### What is being asked
In the records that follow, locate every line with "noteMade" and extract it.
======== Data to examine ========
/-- `n` bytes within one line of a process's memory, in this device's memory or another home; a line that its home would not
give is unservable (log 90). -/
def State.devPart (s : State) (pid va n : Nat) : DevRead × State :=
  let (r, s1) := s.translate pid va .rd
  match r with
  | .at_ (.dram a) =>
    if (s.owner? (.dram a)).isSome then (.wait, s)
    else if s.poisoned (.dram a) n then (.ecc va, s1)
    else (.ok (s1.dram.readBytes a n), s1.touchL2 a 0 false 0)
  | .at_ (.sys a) =>
    match s1.devLines.find? (fun x => x.1 == a / 64 * 64) with
    | some x => (if x.2.length = 64 then .ok ((x.2.drop (a % 64)).take n) else if x.2 = [2#8] then .ecc va else .bad va, s1)
    | none => (.wait, s1.askLine a)
  | .miss mig => if s1.declined.contains (pid, va) then (.bad va, s1.clearDeclined pid va) else (.wait, (s1.fwMiss pid va .rd mig).2)
  | _ => (.bad va, s1)
/-- `n` bytes, a line at a time; lines left as fuel. -/
def State.devReadGo (s : State) (pid : Nat) : Nat → Nat → Nat → DevRead × State
  | 0, _, _ => (.ok [], s)
  | fuel + 1, va, n =>
    if n = 0 then (.ok [], s) else
    let k := min n (64 - va % 64)
    let (r, s1) := s.devPart pid va k
    match r with
    | .ok b =>
      let (rs, s2) := State.devReadGo s1 pid fuel (va + k) (n - k)
      (match rs with
        | .ok bs => .ok (b ++ bs)
        | x => x, s2)
    | x => (x, s1)
/-- `n` bytes of a process's memory; a line not at hand is asked for, a page not mapped is serviced first (R259). -/
def State.devRead (s : State) (pid va n : Nat) : DevRead × State := s.devReadGo pid (n / 64 + 2) va n
/-- Bytes of a process's memory that are at hand. -/
def State.readVa (s : State) (pid va n : Nat) : Option (List Byte) × State :=
  match s.devRead pid va n with
  | (.ok bs, s1) => (some bs, s1)
  | _ => (none, s)
def State.readVaN (s : State) (pid va n : Nat) : Option Nat × State :=
  let (r, s1) := s.readVa pid va n
  (r.map ofLe, s1)
/-- A list of 8-byte words ended by a 0, words left as fuel. -/
def State.listGo (s : State) (pid : Nat) : Nat → Nat → DevRead × State
  | 0, _ => (.ok [], s)
  | n + 1, va =>
    match s.devRead pid va 8 with
    | (.ok bs, s1) =>
      if ofLe bs = 0 then (.ok [], s1) else
      let (r, s2) := State.listGo s1 pid n (va + 8)
      (match r with
        | .ok more => .ok (bs ++ more)
        | x => x, s2)
    | (x, s1) => (x, s1)
/-- Lines that the firmware has used are read again the next time. -/
def State.useLines (s : State) : State := { s with devLines := [] }

/-! ### Operations (R275, R276, R278, R296, R334) -/

/-- The word after an update; none when the update writes nothing. -/
def SigOp.word (w : Nat) : SigOp → Option Nat
  | .done => if bit w 63 then none else some ((w + 1) % 2 ^ 63)
  | .put x => some x
  | .add v => if bit w 63 then none else some ((w + v) % 2 ^ 63)

/-- The queue of a descriptor address of a process. -/
def QueueSt.is (pid desc : Nat) (q : QueueSt) : Bool := q.proc == pid && q.desc == desc
def State.updQueue (s : State) (pid desc : Nat) (f : QueueSt → QueueSt) : State :=
  { s with queues := updFirst (QueueSt.is pid desc) f s.queues }

/-- An operation that nothing has begun. -/
def fwOp (pid va : Nat) (w : FwDo) : FwOp := { proc := pid, part := 0, va := va, what := w, wait := none, old := none, hold := none }
/-- The operation in progress is over. -/
def State.fwEnd (s : State) : State := { s with fw := s.fw.drop 1 }
/-- The operation in progress changed. -/
def State.fwHead (s : State) (f : FwOp → FwOp) : State := { s with fw := match s.fw with
  | [] => []
  | x :: l => f x :: l }

/-- The firmware's bytes in local memory, with all that a write there does (R251, R350). -/
def State.fwBytes (s : State) (a part : Nat) (bs : List Byte) : State :=
  ((((s.writeAt (.dram a) bs).curePoison (.dram a) bs.length).touchL2 a part true 0).noteWrite a).wakeXb (.dram a) bs.length
/-- An operation at a local address. -/
def State.fwHere (s : State) (proc a part : Nat) : FwDo → State
  | .put bs => s.fwBytes a part bs
  | .sig op =>
    match op.word (s.readNAt (.dram a) 8) with
    | none => s
    | some w => (s.noteMade true proc (put 46 s.fabric + a)).fwBytes a part (leBytes 8 w)
  | .poison tag =>
    let o := s.readNAt (.dram a) 16
    if xbTag o = tag ∧ !xbPoison o then (s.touchL2 a part true 0).putObject (.dram a) (o + 32) else s
  | _ => s
/-- The 8 bytes at a system address compared with a word and swapped. -/
def State.fwSwap (s : State) (part a old new : Nat) : State :=
  let (tid, s1) := s.send (.fw a) { type := 3, scope := 3, ord := 3, cas := true, w := true, ret := true, pid := part, addr := a, opa := old, opb := new }
  s1.fwHead (fun x => { x with wait := some tid, old := some old })
/-- An operation at a system address leaves: bytes and whole words are written; else the line is read first. -/
def State.fwSend (s : State) (proc part a : Nat) (w : FwDo) : State :=
  let s0 := s.noteMade (match w with
    | .sig _ => true
    | _ => false) proc a
  let write (bs : List Byte) : Nat × State := s0.send (.fw a)
    { type := 2, scope := 3, ord := 2, pid := part, addr := a / 64 * 64, mask := (2 ^ bs.length - 1) * 2 ^ (a % 64), data := ofLe bs * 2 ^ (8 * (a % 64)) }
  let (tid, s1) := match w with
    | .put bs => write bs
    | .sig (.put v) => write (leBytes 8 v)
    | _ => s0.send (.fw a) { type := 1, scope := 3, ord := 1, pid := part, addr := a / 64 * 64 }
  s1.fwHead (fun x => { x with wait := some tid, old := none })

/-- A queue begins to cancel (R278): an active one becomes cancelling. -/
def State.cancelNow (s : State) (pid desc code origin : Nat) : State :=
  if s.queues.any (QueueSt.is pid desc) then
    let s1 := s.updQueue pid desc (fun q => if q.cause.isSome then q else { q with cause := some (code, origin) })
    let (w, s2) := s1.readVaN pid (desc + 11) 1
    if w = some 1 then { s2 with fw := fwOp pid (desc + 11) (.put [2#8]) :: s2.fw } else s2
  else s
/-- What a line that the firmware waits for brings: bytes for an address of a process. -/
def State.fwPulled (s : State) (data : Nat) : State :=
  s.fwHead (fun x => { x with wait := none, what := .put (leBytes 64 data) })
/-- A line asked of a system address, or sent there, without translation. -/
def State.fwLink (s : State) (a : Nat) (bs : Option (List Byte)) : State :=
  let (tid, s1) := s.send (.fw a) (match bs with
    | some b => { type := 2, scope := 3, ord := 2, addr := a, mask := 2 ^ 64 - 1, data := ofLe b }
    | none => { type := 1, scope := 3, ord := 1, addr := a })
  s1.fwHead (fun x => { x with wait := some tid })
/-- Whether a spill entry holds only what R299 admits: no reserved bit, a 4-byte-aligned local address, a SEQ below 2^32 − 1, a NEXT that is an
entry's or the end. -/
def redGood (x : Nat) : Bool :=
  bits x 191 186 == 0 && bits x 255 224 == 0 && bits x 63 0 % 4 == 0 && decide (bits x 63 0 < Config.dramBytes) && bits x 127 96 ≠ 2 ^ 32 - 1 &&
  (decide (bits x 223 192 < 2 ^ 24) || bits x 223 192 == 2 ^ 32 - 1)
/-- A spill entry read back (R299). -/
def redOf (x i : Nat) : TagRed :=
  { slice := sliceOf (bits x 63 0), addr := bits x 63 0, val := BitVec.ofNat 32 (bits x 95 64), seq := bits x 127 96, team := bits x 175 128,
    lane := bits x 185 176, spilled := some i }
/-- The entries of a replanted grid's spill region held again by their keys, in the buffer of a slice that has room, else where they
lie; the lists are written anew (R329). -/
def State.holdReds (s : State) (tag n : Nat) (bs : List Byte) : State :=
  let s1 := forN n (fun i (s : State) =>
    let x := redOf (ofLe ((bs.drop (32 * i)).take 32)) i
    let y := if (s.buffered x.slice).length < Config.holdEntries then { x with spilled := none } else x
    s.updGrid tag (fun g => { g with held := insertRed y g.held })) s
  match s1.grid? tag with
  | none => s1
  | some g => ((g.held.map (·.slice)).eraseDups).foldl (fun (s : State) sl => s.writeSpill g sl) s1
/-- The barrier roll of a replanted grid: its addresses, and room for more as far as its pages go (R296, R329). -/
def State.holdRoll (s : State) (tag : Nat) (bs : List Byte) : State :=
  let l := (List.range (bs.length / 8)).map (fun i => ofLe ((bs.drop (8 * i)).take 8))
  s.updGrid tag (fun g => { g with roll := l, rollCap := max g.rollCap (roundUp (l.length + 1) 8192) })
/-- A spill region or a barrier roll that cannot be read: the grid faults (R53). -/
def State.redsLost (s : State) (tag va : Nat) : State :=
  s.raise tag [{ code := cTranslation, team := 0, grp := 0, lane := 0, ord := 0, pc := 0#64, addr := va, extra := 0 }]
/-- The bytes of the image that lies at an address of a chain which ends at `last` (log 33): none where none lies there. -/
def State.chainImage (s : State) (pid va last : Nat) : DevRead × State :=
  if last < va + 256 then (.ok [], s) else
  match s.devRead pid va 256 with
  | (.ok hd, s1) =>
    let h := ofLe hd
    if bits h 31 0 ≠ 0x47454D49 ∨ bits h 127 64 < 256 ∨ last < va + bits h 127 64 then (.ok [], s1) else s1.devRead pid va (bits h 127 64)
  | x => x
/-- How an operation reaches its address. -/
def FwDo.acc : FwDo → Acc
  | .put _ => .wr
  | _ => .rw
/-- The firmware goes on with its operation in progress, unless it waits; a recovery begins once every transaction has been answered
(R337). An address that no walk reaches, or whose fault was
declined, ends it. -/
def State.fwStep (s : State) : State :=
  match s.fw with
  | [] => s
  | x :: _ =>
    if x.wait.isSome || (match x.hold with
      | some f => s.tfaults.any (fun t => t.id == f)
      | none => false) then s
    else match x.what with
    | .ended _ _ => s.fwEnd
    | .cancel desc code origin => s.fwEnd.cancelNow x.proc desc code origin
    | .close tag queue => s.fwEnd.updQueue x.proc queue (fun q => { q with undone := q.undone.filter (fun t => t ≠ tag) })
    | .job w => if (match w with
        | .recover _ _ _ _ => !s.txns.isEmpty
        | _ => false) then s else { (s.fwHead (fun x => { x with what := .inHand })) with agenda := s.agenda ++ [.job w] }
    | .link bs => if s.firmBusy then s else s.fwLink x.va (some bs)
    | .pull src => if s.firmBusy then s else s.fwLink src none
    | .push dst =>
      (match s.devRead x.proc x.va 64 with
        | (.ok bs, s1) => s1.useLines.fwHead (fun x => { x with va := dst, what := .link bs })
        | (.wait, s1) => s1
        | (.bad va, s1) => (s1.useLines.logRefusal va 0x09 dst).fwEnd
        | (.ecc va, s1) => (s1.useLines.logRefusal va 0x09 dst).fwEnd)
    | .inHand => s
    | .images last part own n =>
      (match s.chainImage x.proc x.va last with
        | (.wait, s1) => s1
        | (.ok bs, s1) =>
          if n = 0 ∨ bs = [] then s1.useLines.fwEnd else
          let s2 := s1.fwHead (fun x => { x with what := .inHand })
          { s2 with agenda := s2.agenda ++ [.job (.replant x.proc x.va last part own n bs)] }
        | (.bad va, s1) => (s1.useLines.logRefusal va 0x10 0).fwEnd
        | (.ecc va, s1) => (s1.useLines.logRefusal va 0x10 0).fwEnd)
    | .holdRoll tag =>
      (match s.listGo x.proc 65536 x.va with
        | (.ok bs, s1) => s1.useLines.fwEnd.holdRoll tag bs
        | (.wait, s1) => s1
        | (.bad va, s1) => s1.useLines.fwEnd.redsLost tag va
        | (.ecc va, s1) => s1.useLines.fwEnd.redsLost tag va)
    | .holdReds tag n =>
      (match s.devRead x.proc x.va (32 * n) with
        | (.ok bs, s1) => s1.useLines.fwEnd.holdReds tag n bs
        | (.wait, s1) => s1
        | (.bad va, s1) => s1.useLines.fwEnd.redsLost tag va
        | (.ecc va, s1) => s1.useLines.fwEnd.redsLost tag va)
    | w =>
      let (r, s1) := s.walkFor x.part x.proc x.va w.acc
      match r.outcome with
      | .at_ (.dram a) => if (s.owner? (.dram a)).isSome then s else s1.fwEnd.fwHere x.proc a x.part w
      | .at_ (.sys a) => if s1.firmBusy then s else s1.fwSend x.proc x.part a w
      | .miss mig =>
        if s1.declined.contains (x.proc, x.va) then (s1.clearDeclined x.proc x.va).fwEnd
        else
          let (id, s2) := s1.fwMiss x.proc x.va w.acc mig
          s2.fwHead (fun x => { x with hold := some id })
      | _ => s1.fwEnd
/-- The firmware goes on until it waits. -/
def State.fwRun (s : State) : State := forN (2 * s.fw.length) (fun _ s => s.fwStep) s
/-- The request in hand waits. -/
def State.later (s : State) : State := { s with ringWait := true }
/-- Operations put behind those not yet made. -/
def State.fwAdd (s : State) (l : List FwOp) : State :=
  let s1 : State := { s with fw := s.fw ++ l }
  if s.fw.isEmpty then s1.fwRun else s1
========
### Response to the exercise
    | some w => (s.noteMade true proc (put 46 s.fabric + a)).fwBytes a part (leBytes 8 w)
  let s0 := s.noteMade (match w with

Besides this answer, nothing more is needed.